* [WHAT IS BEING ASKED] When the line containing "as bytes. -/" appears in the data below, begin copying there and stop only after the line containing "4).map (fun j =>".

* [Saved data entries]

-- ==== Sys2Proof/Machine/LinkOps.lean ====
section
/-!
DEFINITION. The partner link as a lane and sequence layer (R266–R271): which frames are well formed, lanes going down and up, gaps,
and the state transfer's items as bytes (R288).
-/
namespace Sys2Proof.Machine
open Sys2Proof

/-! ### Frames (R267, R268, R271) -/

/-- The shortest payload of a frame type, or none for an unknown type. -/
def linkMin (ty : Nat) (payload : List Byte) : Option Nat :=
  match ty with
  | 0x01 => some 92
  | 0x02 => some 16
  | 0x03 => some 12
  | 0x04 => some 8
  | 0x05 => some 4
  | 0x06 => some 8
  | 0x07 => some 12
  | 0x08 => some (if byteAt payload 0 = 2 then 24 else 16)
  | 0x10 => some 16
  | 0x11 => some 36
  | 0x12 => some 30
  | 0x13 => some 8
  | 0x14 => some 8
  | 0x15 => some 8
  | 0x20 => some 4
  | 0x21 => some 6
  | 0x22 => some 8
  | 0x30 => some 1
  | 0x7F => some 0
  | _ => none

/-- Is a frame malformed (R271)? Log 51 (DESIGN CHOICE). -/
def LinkFrame.bad (f : LinkFrame) : Bool :=
  match linkMin f.ty f.payload with
  | none => true
  | some n => decide (128 < f.payload.length ∨ f.payload.length < n)

/-- Does a frame carry the token bit of its sender? -/
def LinkFrame.token (f : LinkFrame) : Bool := f.flags.testBit 1

/-- NOTE 0x3214, at most once per second (R271). -/
def Mach.linkViol (m : Mach) : Mach :=
  let due := match m.pair.lastViol with
    | some t => decide (t + 1000000000 ≤ m.now)
    | none => true
  if due then ({ m with pair := { m.pair with lastViol := some m.now } }).note 0x3214 else m

/-! ### Lanes (R269, R281) -/

def linkLane {α : Type} (x : α × α) (l : Nat) : α := if l = 0 then x.1 else x.2
def setLinkLane {α : Type} (x : α × α) (l : Nat) (v : α) : α × α := if l = 0 then (v, x.2) else (x.1, v)

/-- A valid frame arrives on a lane. -/
def Mach.laneHeard (m : Mach) (l : Nat) : Mach :=
  let m := m.addFld (R.PRT_LANE_RXFRM l) 1
  { m with pair := { m.pair with laneAt := setLinkLane m.pair.laneAt l m.now,
                                 laneRun := setLinkLane m.pair.laneRun l (min (linkLane m.pair.laneRun l + 1) 1000) } }

/-- Show a lane's state in PRT.LANEl.STAT, PRT.STAT and I:4228 + l. -/
def Mach.setLaneUp (m : Mach) (l : Nat) (up : Bool) : Mach :=
  ((m.setFlag (R.PRT_LANE_STAT_UP l) up).setFlag ⟨R.PRT_STAT.addr, 4 + l, 1⟩ up).stat (4228 + l) up

/-- LANE_DOWN: no valid frame for 50 µs. With both lanes down a LEAD waits for no agreement, and the next HELLO starts a new sequence. -/
def Mach.laneDown (m : Mach) (l : Nat) : Mach :=
  if m.linkOn ∧ m.laneUp l ∧ linkLane m.pair.laneAt l + 50000 ≤ m.now then
    let m := ((m.setLaneUp l false).satFld (R.PRT_LANE_STAT_DOWNS l) 1).raise (0x320A + l) 0 1
    let m := { m with pair := { m.pair with laneRun := setLinkLane m.pair.laneRun l 0 } }
    if m.lanesDown then
      let m := { m with pair := { m.pair with txReset := true } }
      if m.isLead && (m.pair.ptnFollow || m.pair.streaming) then m.partnerUnsync 12 else m
    else m
  else m

/-- LANE_UP: 1000 consecutive valid frames. -/
def Mach.laneBack (m : Mach) (l : Nat) : Mach :=
  if m.linkOn ∧ !m.laneUp l ∧ 1000 ≤ linkLane m.pair.laneRun l then
    ((m.setLaneUp l true).clear (0x320A + l) 0 1)
  else m

/-! ### State transfer as bytes (R288; the byte layout of the items is the model's own) -/

/-- Bytes of an item. -/
def xferSize : Nat → Nat
  | 0 => 18560
  | 1 => 8192
  | 2 => 1032192
  | 3 => 151552
  | 4 => 65536
  | 5 => 4096
  | 6 => 40960
  | 7 => 262144
  | 8 => 32
  | _ => 0

/-- KiB of all items (R288). -/
def xferTotal : Nat := 1547

/-- One byte of a number, least significant first. -/
def natByte (v j : Nat) : Byte := BitVec.ofNat 8 (v / 256 ^ j)

/-- A number with one of its bytes replaced. -/
def natPut (v j : Nat) (b : Byte) : Nat := v - v / 256 ^ j % 256 * 256 ^ j + b.toNat * 256 ^ j

/-- The cells of an item whose bytes are elements of the image: the key and the byte within it. Log 45 (DEDUCED). -/
def xferElt (item off : Nat) : Option (Nat × Nat) :=
  if item = 0 then (if off < 2176 then none else some (ikey spW (258048 + (off - 2176) / 4), (off - 2176) % 4))
  else if item = 2 then some (ikey spW (off / 4), off % 4)
  else if item = 3 then
    (if off < 131072 then some (ikey spT (off / 16), off % 16)
     else if off < 147456 then some (ikey spC ((off - 131072) / 4), (off - 131072) % 4) else none)
  else none

/-- Two points of I as one byte: value plus twice the quality in each half. -/
def Mach.ptNibble (m : Mach) (i : Nat) : Nat := (m.pt i).v.toNat + 2 * (m.pt i).q

/-- The accepted transitions within the windows of chatter blocking (R215), each as its point and the low 51 bits of its stamp. -/
def Mach.xferTrans (m : Mach) : List Nat := (m.pts.flatMap (fun e => e.2.trans.map (fun s => e.1 * 2 ^ 51 + s % 2 ^ 51))).take 567

/-- The latest instant up to now with the given low bits. -/
def Mach.recent (m : Mach) (bits n : Nat) : Nat := m.now - (m.now + 2 ^ bits - n % 2 ^ bits) % 2 ^ bits

/-- The event unit's item (6): 8 bytes per point (blocked, the quality written at the block, the instant of the last accepted transition), the
ESEQ of each station, and the GOOSE state numbers of the subscriptions and publications; the outputs in Q and the transitions follow. -/
def Mach.xferEvu (m : Mach) (off : Nat) : Byte :=
  if off < 34816 then
    let p := m.pt (off / 8)
    natByte (p.blocked.toNat + 2 * p.blkQ + p.lastAcc % 2 ^ 56 * 256) (off % 8)
  else if off < 34880 then
    let s := (off - 34816) / 2
    natByte (m.fld (R.BB_STA_ESEQ_LAST (s / 16) (s % 16))) (off % 2)
  else if off < 35904 then
    let b := (off - 34880) / 8
    natByte (m.fld (R.STA_GSUB_STNUM b) + m.fld (R.STA_GSUB_SQNUM b) * 2 ^ 32) (off % 8)
  else
    let b := (off - 35904) / 8
    natByte ((m.pubNums b).1 + (m.pubNums b).2 * 2 ^ 32) (off % 8)

/-- The last item (8): CSN, event sequence number, token epoch, renewal count, epoch of R23. -/
def Mach.xferLast (m : Mach) : List Byte :=
  leBytes 8 m.csn ++ (leBytes 4 (m.fld R.EVU_SEQ) ++ (leBytes 4 (m.fld R.PRT_EPOCH) ++ (leBytes 4 (m.fld R.PRT_RNWTX) ++
    (leBytes 4 0 ++ leBytes 8 m.epoch))))

/-- The newest 16384 entries of the journal ring as bytes. -/
def Mach.xferTail (m : Mach) : List Byte := (m.ev.ring.drop (m.ev.ring.length - 16384)).flatMap JEntry.bytes

/-- One byte of an item as the lead holds it. -/
def Mach.xferByte (m : Mach) (item off : Nat) : Byte :=
  match xferElt item off with
  | some (key, j) => natByte (sget 0 m.img key).toNat j
  | none =>
    match item with
    | 0 => BitVec.ofNat 8 (m.ptNibble (2 * off) + 16 * m.ptNibble (2 * off + 1))
    | 1 => BitVec.ofNat 8 (((List.range 8).map (fun j => (m.bit spM (8 * off + j)).toNat * 2 ^ j)).sum)
    | 3 => BitVec.ofNat 8 (((List.range 4).map (fun j =>
        ((m.bit spE (4 * (off - 147456) + j)).toNat + 2 * (m.bit spPrimed (4 * (off - 147456) + j)).toNat) * 4 ^ j)).sum)
    | 4 => natByte ((sget none m.exp (off / 8)).getD 0) (off % 8)
    | 5 => natByte (m.rget (0x70000 + off / 4 * 4)).toNat (off % 4)
    | 6 => if off < 36160 then m.xferEvu off
        else if 36424 ≤ off then natByte (m.xferTrans.getD ((off - 36424) / 8) 0) ((off - 36424) % 8)
        else BitVec.ofNat 8 (((List.range 8).map (fun j => (m.bit spQ (8 * (off - 36160) + j)).toNat * 2 ^ j)).sum)
    | 7 => m.xferTail.getD off 0
    | 8 => m.xferLast.getD off 0
    | _ => 0

/-- Write one byte of an item into a joining module: items 0 to 4 at once, the others when the transfer is complete. -/
def Mach.xferPut (m : Mach) (item off : Nat) (b : Byte) : Mach :=
  match xferElt item off with
  | some (key, j) => { m with img := sset 0 m.img key (BitVec.ofNat 128 (natPut (sget 0 m.img key).toNat j b)) }
  | none =>
    match item with
    | 0 =>
      let put (i n : Nat) (m : Mach) : Mach := m.setPt i { m.pt i with v := n.testBit 0, q := n / 2 % 4 }
      put (2 * off + 1) (b.toNat / 16) (put (2 * off) (b.toNat % 16) m)
    | 1 => foldM (List.range 8) (fun j m => m.setCell spM (8 * off + j) (if b.getLsbD j then 1 else 0)) m
    | 3 =>
      let i := 4 * (off - 147456)
      foldM (List.range 4) (fun j m => (m.setCell spE (i + j) (if b.getLsbD (2 * j) then 1 else 0)).setCell spPrimed (i + j)
        (if b.getLsbD (2 * j + 1) then 1 else 0)) m
    | 4 =>
      let v := natPut ((sget none m.exp (off / 8)).getD 0) (off % 8) b
      { m with exp := sset none m.exp (off / 8) (if v = 0 then none else some v) }
    | 6 =>
      if off < 36160 ∨ 36424 ≤ off then { m with pair := { m.pair with xferBuf := sset 0 m.pair.xferBuf (6 * 2 ^ 24 + off) b } }
      else foldM (List.range 8) (fun j m => m.setCell spQ (8 * (off - 36160) + j) (if b.getLsbD j then 1 else 0)) m
    | _ => { m with pair := { m.pair with xferBuf := sset 0 m.pair.xferBuf (item * 2 ^ 24 + off) b } }

/-- Where an element's bytes lie in the transfer: its item and its first offset. -/
def xferPlace (key : Nat) : Option (Nat × Nat) :=
  let i := keyIdx key
  let sp := keySp key
  if sp = spM then some (1, i / 8)
  else if sp = spW then (if i < 258048 then some (2, 4 * i) else some (0, 2176 + 4 * (i - 258048)))
  else if sp = spT then some (3, 16 * i)
  else if sp = spC then some (3, 131072 + 4 * i)
  else if sp = spE then some (3, 147456 + i / 4)
  else if sp = spQ then some (6, 36160 + i / 8)
  else none

/-- The buffered bytes of an item. Log 45 (DEDUCED). -/
def Mach.xferItemBytes (m : Mach) (item : Nat) : List Byte := sgets 0 m.pair.xferBuf (item * 2 ^ 24) (xferSize item)

/-- The items a joining module takes when the transfer is complete: task state, event unit state, journal tail and the numbers. -/
def Mach.xferApply (m : Mach) : Mach :=
  let task := m.xferItemBytes 5
  let evu := m.xferItemBytes 6
  let tail := m.xferItemBytes 7
  let last := m.xferItemBytes 8
  let m := foldM (List.range 1024) (fun i m => m.rset (0x70000 + 4 * i) (BitVec.ofNat 32 (fieldAt task (4 * i) 4))) m
  let trans := ((List.range 567).map (fun i => fieldAt evu (36424 + 8 * i) 8)).filter (fun n => n != 0)
  let m := foldM (List.range 4352) (fun i m =>
    m.setPt i { m.pt i with blocked := (byteAt evu (8 * i)).testBit 0, blkQ := byteAt evu (8 * i) / 2 % 4, lastAcc := m.recent 56 (fieldAt evu (8 * i + 1) 7),
                            trans := (trans.filter (fun n => n / 2 ^ 51 == i)).map (m.recent 51) }) m
  let m := foldM (List.range 64) (fun i m => m.showBlocked i) m
  let m := foldM (List.range 32) (fun s m => m.setFld (R.BB_STA_ESEQ_LAST (s / 16) (s % 16)) (fieldAt evu (34816 + 2 * s) 2)) m
  let m := foldM (List.range 128) (fun b m => (m.setFld (R.STA_GSUB_STNUM b) (fieldAt evu (34880 + 8 * b) 4)).setFld (R.STA_GSUB_SQNUM b)
    (fieldAt evu (34884 + 8 * b) 4)) m
  let gp := (List.range 32).map (fun b => fieldAt evu (35904 + 8 * b) 4)
  let seq := fieldAt last 8 4
  let es := ((List.range 16384).map (fun i => JEntry.ofBytes ((tail.drop (16 * i)).take 16))).filter (fun j => j.kind != 0)
  let later := m.ev.ring.filter (fun j => seqCovers j.seq seq)
  let m := { m with ev := { m.ev with ring := es ++ later }, epoch := fieldAt last 24 8,
                    pair := { m.pair with xferBuf := [], ptnGstn := ssets 0 [] 0 gp, rxCount := some (fieldAt last 16 4),
                                          lastSeq := (max seq 1 - 1) } }
  (((m.setFld64 R.IMG_CSN_LO (fieldAt last 0 8)).setFld R.EVU_SEQ seq).setFld R.PRT_EPOCH (fieldAt last 12 4)).setFld R.PRT_RNWRX (fieldAt last 16 4)

end Sys2Proof.Machine
end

* [RESPONSE BELOW]
/-- The newest 16384 entries of the journal ring as bytes. -/
def Mach.xferTail (m : Mach) : List Byte := (m.ev.ring.drop (m.ev.ring.length - 16384)).flatMap JEntry.bytes

/-- One byte of an item as the lead holds it. -/
def Mach.xferByte (m : Mach) (item off : Nat) : Byte :=
  match xferElt item off with
  | some (key, j) => natByte (sget 0 m.img key).toNat j
  | none =>
    match item with
    | 0 => BitVec.ofNat 8 (m.ptNibble (2 * off) + 16 * m.ptNibble (2 * off + 1))
    | 1 => BitVec.ofNat 8 (((List.range 8).map (fun j => (m.bit spM (8 * off + j)).toNat * 2 ^ j)).sum)
    | 3 => BitVec.ofNat 8 (((List.range 4).map (fun j =>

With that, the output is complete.